It’s been ten years since Chris Habana founded his eponymous jewellery brand, Chrishabana. However, instead of relishing his moment of glory, the NewYork-based creative has kept pushing the boundaries towards a freer, edgier future. “As part of our brand evolution, we take an active role in releasing content that always challenges world conservatism and censorship, and these days, it is very important for all of us to join the fight”, he says. After celebrating the label’s anniversary with a massive show, he’s back and kicking ass this Fall/Winter 2019.
As part of this season’s presentation, photographer Finlay McKay has shot an editorial in a Brooklyn car scrap with two models looking for a brighter future, something that almost all of us can relate to. “I didn’t actively think about our current political climate when ‘concepting’ the shoot with our photographer, but in my work, there is always a sense of finding solace and hope amidst chaos and destruction”, says the NYC-based jeweller. “In addition, there is no way that any artist or creative (including our brand) can express their art without commenting on our current climate”, he concludes.
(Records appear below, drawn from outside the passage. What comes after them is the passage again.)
-- ==== Sys2Proof/Machine/Sha256.lean ====
section
/-! DEFINITION. SHA-256 as pure functions of words and bytes: the word functions
(40_sha256_functions.md R100 to R109), the constant tables (10_state.md R35, R36), padding,
schedule, rounds, digest and hex form (41_sha256_engine.md R120 to R130), and the reference
sequencing of R38 and R132. -/

namespace Sys2Proof.Machine

/-! ### Word functions -/

/-- `x +32 y` (R100). -/
def add32 (x y : Word) : Word := x + y

/-- Logical right shift (R102). -/
def shr (x : Word) (n : Nat) : Word := x >>> n

/-- Right rotation, the word first (R101, 90_conflicts.md C1). -/
def rotr (x : Word) (n : Nat) : Word := (x >>> n) ||| (x <<< (32 - n))

/-- σ0 (R104). -/
def ssig0 (x : Word) : Word := rotr x 7 ^^^ rotr x 18 ^^^ shr x 3

/-- σ1 (R105). -/
def ssig1 (x : Word) : Word := rotr x 17 ^^^ rotr x 19 ^^^ shr x 10

/-- Σ0 (R106). -/
def bsig0 (a : Word) : Word := rotr a 2 ^^^ rotr a 13 ^^^ rotr a 22

/-- Σ1 (R107). -/
def bsig1 (e : Word) : Word := rotr e 6 ^^^ rotr e 11 ^^^ rotr e 25

/-- Choose (R108). -/
def ch (e f g : Word) : Word := (e &&& f) ^^^ (~~~e &&& g)

/-- Majority (R109). -/
def maj (a b c : Word) : Word := (a &&& b) ^^^ (a &&& c) ^^^ (b &&& c)

/-! ### Constant tables -/

/-- The round constants `K[0..63]`, eight a row (R35). -/
def roundConstants : List Word :=
  [0x428a2f98, 0x71374491, 0xb5c0fbcf, 0xe9b5dba5, 0x3956c25b, 0x59f111f1, 0x923f82a4, 0xab1c5ed5] ++
  [0xd807aa98, 0x12835b01, 0x243185be, 0x550c7dc3, 0x72be5d74, 0x80deb1fe, 0x9bdc06a7, 0xc19bf174] ++
  [0xe49b69c1, 0xefbe4786, 0x0fc19dc6, 0x240ca1cc, 0x2de92c6f, 0x4a7484aa, 0x5cb0a9dc, 0x76f988da] ++
  [0x983e5152, 0xa831c66d, 0xb00327c8, 0xbf597fc7, 0xc6e00bf3, 0xd5a79147, 0x06ca6351, 0x14292967] ++
  [0x27b70a85, 0x2e1b2138, 0x4d2c6dfc, 0x53380d13, 0x650a7354, 0x766a0abb, 0x81c2c92e, 0x92722c85] ++
  [0xa2bfe8a1, 0xa81a664b, 0xc24b8b70, 0xc76c51a3, 0xd192e819, 0xd6990624, 0xf40e3585, 0x106aa070] ++
  [0x19a4c116, 0x1e376c08, 0x2748774c, 0x34b0bcb5, 0x391c0cb3, 0x4ed8aa4a, 0x5b9cca4f, 0x682e6ff3] ++
  [0x748f82ee, 0x78a5636f, 0x84c87814, 0x8cc70208, 0x90befffa, 0xa4506ceb, 0xbef9a3f7, 0xc67178f2]

/-- The initial hash value `IV[0..7]` (R36). -/
def initialHash : Digest :=
  { h0 := 0x6a09e667, h1 := 0xbb67ae85, h2 := 0x3c6ef372, h3 := 0xa54ff53a
    h4 := 0x510e527f, h5 := 0x9b05688c, h6 := 0x1f83d9ab, h7 := 0x5be0cd19 }

/-! ### Bytes and words -/

/-- `be32`, the byte at the lowest address being bits 31:24 (00_scope.md R9, 20_memory.md R64). -/
def be32 (b0 b1 b2 b3 : Byte) : Word :=
  (b0.setWidth 32 <<< 24) ||| (b1.setWidth 32 <<< 16) ||| (b2.setWidth 32 <<< 8) ||| b3.setWidth 32

/-- `be_bytes(v, k)`, most significant byte first (R9). -/
def beBytes (v : Nat) : Nat → Bytes
  | 0 => []
  | k + 1 => beBytes (v / 256) k ++ [BitVec.ofNat 8 v]

/-- The big-endian words of a byte list, four bytes a word (R64, R122). -/
def beWords : Bytes → List Word
  | b0 :: b1 :: b2 :: b3 :: rest => be32 b0 b1 b2 b3 :: beWords rest
  | _ => []

/-- `H[i]` (10_state.md R32). -/
def digestWord (d : Digest) (i : Fin 8) : Word :=
  match i with
  | 0 => d.h0
  | 1 => d.h1
  | 2 => d.h2
  | 3 => d.h3
  | 4 => d.h4
  | 5 => d.h5
  | 6 => d.h6
  | 7 => d.h7

/-- `H[i] <- v` (10_state.md R32). -/
def setDigestWord (d : Digest) (i : Fin 8) (v : Word) : Digest :=
  match i with
  | 0 => { d with h0 := v }
  | 1 => { d with h1 := v }
  | 2 => { d with h2 := v }
  | 3 => { d with h3 := v }
  | 4 => { d with h4 := v }
  | 5 => { d with h5 := v }
  | 6 => { d with h6 := v }
  | 7 => { d with h7 := v }

/-- The words `H[0], ..., H[7]` in order. -/
def digestWords (d : Digest) : List Word :=
  [d.h0, d.h1, d.h2, d.h3, d.h4, d.h5, d.h6, d.h7]

/-- `digest_bytes(S)`, 32 bytes (R128, 20_memory.md R66). -/
def digestBytes (d : Digest) : Bytes := (digestWords d).flatMap fun w => beBytes w.toNat 4

/-- The ASCII code of a lowercase hexadecimal digit (R130). -/
def hexChar (v : BitVec 4) : Byte :=
  if v.toNat ≤ 9 then BitVec.ofNat 8 (0x30 + v.toNat) else BitVec.ofNat 8 (0x61 + (v.toNat - 10))

/-- The two characters of a byte, high nibble first (R129). -/
def hexByte (x : Byte) : Bytes := [hexChar (x.extractLsb' 4 4), hexChar (x.extractLsb' 0 4)]

/-- `hex(S)`, 64 bytes (R129). -/
def hexForm (d : Digest) : Bytes := (digestBytes d).flatMap hexByte

/-! ### The algorithm -/

/-- The number of zero bytes of the padding, `(55 - L) mod 64` over the integers (R120). -/
def padZeros (len : Nat) : Nat := (119 - len % 64) % 64

/-- `Pad(m)` (R120, 20_memory.md R65). -/
def pad (m : Bytes) : Bytes :=
  m ++ [0x80] ++ List.replicate (padZeros m.length) 0x00 ++ beBytes (8 * m.length) 8

/-- `nblocks(L)` (R121). -/
def nblocks (len : Nat) : Nat := (len + 8) / 64 + 1

/-- `B_k`, block `k` of the padded message (R122). -/
def padBlock (m : Bytes) (k : Nat) : Bytes := ((pad m).drop (64 * k)).take 64

/-- The next schedule word, for `t = W.length` (R123). -/
def nextW (w : List Word) : Word :=
  add32 (add32 (add32 (w.getD (w.length - 16) 0) (ssig0 (w.getD (w.length - 15) 0)))
    (w.getD (w.length - 7) 0)) (ssig1 (w.getD (w.length - 2) 0))

/-- Append `n` schedule words. -/
def extendW : Nat → List Word → List Word
  | 0, w => w
  | n + 1, w => extendW n (w ++ [nextW w])

/-- `W[0..63]` of a block (R123). -/
def schedule (block : Bytes) : List Word := extendW 48 (beWords block)

/-- One round, `k = K[t]` and `w = W[t]`; the eight assignments are simultaneous (R124). -/
def round (v : Digest) (k w : Word) : Digest :=
  let t1 := add32 (add32 (add32 (add32 v.h7 (bsig1 v.h4)) (ch v.h4 v.h5 v.h6)) k) w
  let t2 := add32 (bsig0 v.h0) (maj v.h0 v.h1 v.h2)
  { h0 := add32 t1 t2, h1 := v.h0, h2 := v.h1, h3 := v.h2
    h4 := add32 v.h3 t1, h5 := v.h4, h6 := v.h5, h7 := v.h6 }

/-- Rounds `0 .. n - 1` over a schedule (R124, R125). -/
def rounds (n : Nat) (w : List Word) (v : Digest) : Digest :=
  (List.range n).foldl (fun v t => round v (roundConstants.getD t 0) (w.getD t 0)) v

/-- Feed-forward (R126). -/
def feedForward (hin v : Digest) : Digest :=
  { h0 := add32 hin.h0 v.h0, h1 := add32 hin.h1 v.h1, h2 := add32 hin.h2 v.h2
    h3 := add32 hin.h3 v.h3, h4 := add32 hin.h4 v.h4, h5 := add32 hin.h5 v.h5
    h6 := add32 hin.h6 v.h6, h7 := add32 hin.h7 v.h7 }

/-- `Compress(Hin, B)` (R125). -/
def compressBlock (hin : Digest) (block : Bytes) : Digest :=
  feedForward hin (rounds 64 (schedule block) hin)

/-- The chaining value after the first `n` blocks of `Pad(m)` (R127). -/
def chain (m : Bytes) (n : Nat) : Digest :=
  (List.range n).foldl (fun s k => compressBlock s (padBlock m k)) initialHash

/-- `SHA256(m)` (R127). -/
def sha256 (m : Bytes) : Digest := chain m (nblocks m.length)

/-! ### Reference sequencing, equal to the above -/

/-- Byte `p` of the padded message as the padding sequencer makes it: from the message, or
generated in place of the bytes past its end (R132). -/
def streamByte (m : Bytes) (p : Nat) : Byte :=
  if p < m.length then m.getD p 0
  else if p = m.length then 0x80
  else if p < 64 * nblocks m.length - 8 then 0x00
  else (beBytes (8 * m.length) 8).getD (p - (64 * nblocks m.length - 8)) 0

/-- Block `k` as the sequencer feeds it (R132). -/
def streamBlock (m : Bytes) (k : Nat) : Bytes :=
  (List.range 64).map fun j => streamByte m (64 * k + j)

/-- SHA-256 by the reference sequencing (R132). -/
def sha256Stream (m : Bytes) : Digest :=
  (List.range (nblocks m.length)).foldl (fun s k => compressBlock s (streamBlock m k)) initialHash

/-- One round over a 16-word window `W[t] .. W[t+15]`, which then moves on by one (R38). -/
def windowRound (t : Nat) (x : Digest × List Word) : Digest × List Word :=
  (round x.1 (roundConstants.getD t 0) (x.2.getD 0 0), x.2.drop 1 ++ [nextW x.2])

/-- `Compress` by a realisation that keeps only the window (R38, R132). -/
def compressWindow (hin : Digest) (block : Bytes) : Digest :=
  feedForward hin
    ((List.range 64).foldl (fun x t => windowRound t x) (hin, beWords block)).1

end Sys2Proof.Machine
end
Inspired by Cronenberg’s film Crash, where a couple are sexually aroused by car accidents, the shooting merges elements of sci-fi, goth and even trash culture. Same goes for the models, who look like a mixture of punk, club kid, and goth as well. “The couple is definitely a visual manifestation of all the inspirations I normally incorporate into my work and that make up the Chrishabana aesthetic”, says the jeweller, who also adds that “in the end, the shoot documents a pair of rebels in dystopic carnage finding comfort within each other.”
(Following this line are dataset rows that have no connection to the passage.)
/-- R142: `compress` on a block in range (no hazard write having hit it, R232) puts
`Compress(H, MemRead(L_SRC, 64))` in `H`; out of range it ends with SRC_RANGE. -/
def Obligations.CompressComputesOrReportsSrcRange : Prop :=
  ∀ s : State, s.Accepted →
    (s.src + 64 ≤ s.params.memBytes → s.tainted = false →
      ∃ t, exec .compress s = .next t ∧
        s.SucceedsWith t .plain (compressBlock s.h (s.engineRead s.src 64))) ∧
    (s.params.memBytes < s.src + 64 →
      ∃ t, exec .compress s = .next t ∧ s.FailsWith t .srcRange 0)

/-- R143, success: `hash`, `hash.bin`, `hash.hex` on ranges in the memory (no hazard write having hit
them, R232) put `SHA256(MemRead(L_SRC, L_LEN))` in `H` and write the output. -/
def Obligations.HashCommandsComputeSha256 : Prop :=
  ∀ (s : State) (i : Instr) (fmt : OutFmt),
    (i, fmt) ∈ [(Instr.hash, OutFmt.plain), (Instr.hashBin, OutFmt.bin), (Instr.hashHex, OutFmt.hex)] →
    s.Accepted → s.tainted = false →
    (s.len = 0 ∨ s.src + s.len ≤ s.params.memBytes) →
    (fmt = .plain ∨ s.dst + outSize fmt ≤ s.params.memBytes) →
    ∃ t, exec i s = .next t ∧ s.SucceedsWith t fmt (sha256 (s.engineRead s.src s.len))

/-- R143, errors in the order of R191: the message range first, then the output range. -/
def Obligations.HashCommandsReportRangeErrorsInOrder : Prop :=
  ∀ (s : State) (i : Instr) (fmt : OutFmt),
    (i, fmt) ∈ [(Instr.hash, OutFmt.plain), (Instr.hashBin, OutFmt.bin), (Instr.hashHex, OutFmt.hex)] →
    s.Accepted →
    (s.len ≠ 0 → s.params.memBytes < s.src + s.len →
      ∃ t, exec i s = .next t ∧ s.FailsWith t .srcRange 0) ∧
    ((s.len = 0 ∨ s.src + s.len ≤ s.params.memBytes) →
      fmt ≠ .plain → s.params.memBytes < s.dst + outSize fmt →
      ∃ t, exec i s = .next t ∧ s.FailsWith t .dstRange 0)

/-- R144: `store.bin` and `store.hex` write `H` at `L_DST` and keep it (no hazard write having hit the
output, R232), or end with DST_RANGE. -/
def Obligations.StoreCommandsWriteTheHashState : Prop :=
  ∀ (s : State) (i : Instr) (fmt : OutFmt),
    (i, fmt) ∈ [(Instr.storeBin, OutFmt.bin), (Instr.storeHex, OutFmt.hex)] → s.Accepted →
    (s.dst + outSize fmt ≤ s.params.memBytes → s.tainted = false →
      ∃ t, exec i s = .next t ∧ s.SucceedsWith t fmt s.h ∧ t.hazard = s.hazard) ∧
    (s.params.memBytes < s.dst + outSize fmt →
      ∃ t, exec i s = .next t ∧ s.FailsWith t .dstRange 0 ∧ t.hazard = s.hazard)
Highly accessorized with Chrishabana’s pieces – from knuckle rings to giant necklaces, to septum piercings and earrings and even body jewellery –, models Dien and Jacopo also wear clothing by other edgy NYC brands like Kaimin and Willy Chavarria, in addition to others with whom Habana has collaborated – like the sunglasses in collaboration with Gentle Monster or the latex garments by Vex Clothing. “For me, collaboration is important because it pushes both parties to rethink their own way of working”, says Habana. “It’s a challenge that, when done right, brings forth fresh ideas and keeps the creative conversation going.”
Reflecting on what place is he at right now, the NYC-based creative states that he’s “proud of every vision that we’re able to execute, but I would say I’m happiest that we’ve been able to continue going for this long with so much support despite the fact that the work is more targeted towards a niche market. I don’t really look too much at benchmarks in my career. I’m just proud that we have stood the test of time and that our own aesthetic has helped foster new talent in who are putting out ideas that are in line with ours.”

And regarding the future? Expect much, much more from him as the anniversary hasn’t been a place of indulgence but a motivation to keep going. “In the future, you will definitely see us making bigger strides and steps not only in jewellery-making but in creative direction and event design. Our eyewear is going to explode next year and I’m very much excited to debut a fine jewellery line in 2020. Apart from that, you’ll just have to wait and see what comes out of our studio's hands!”, he concludes.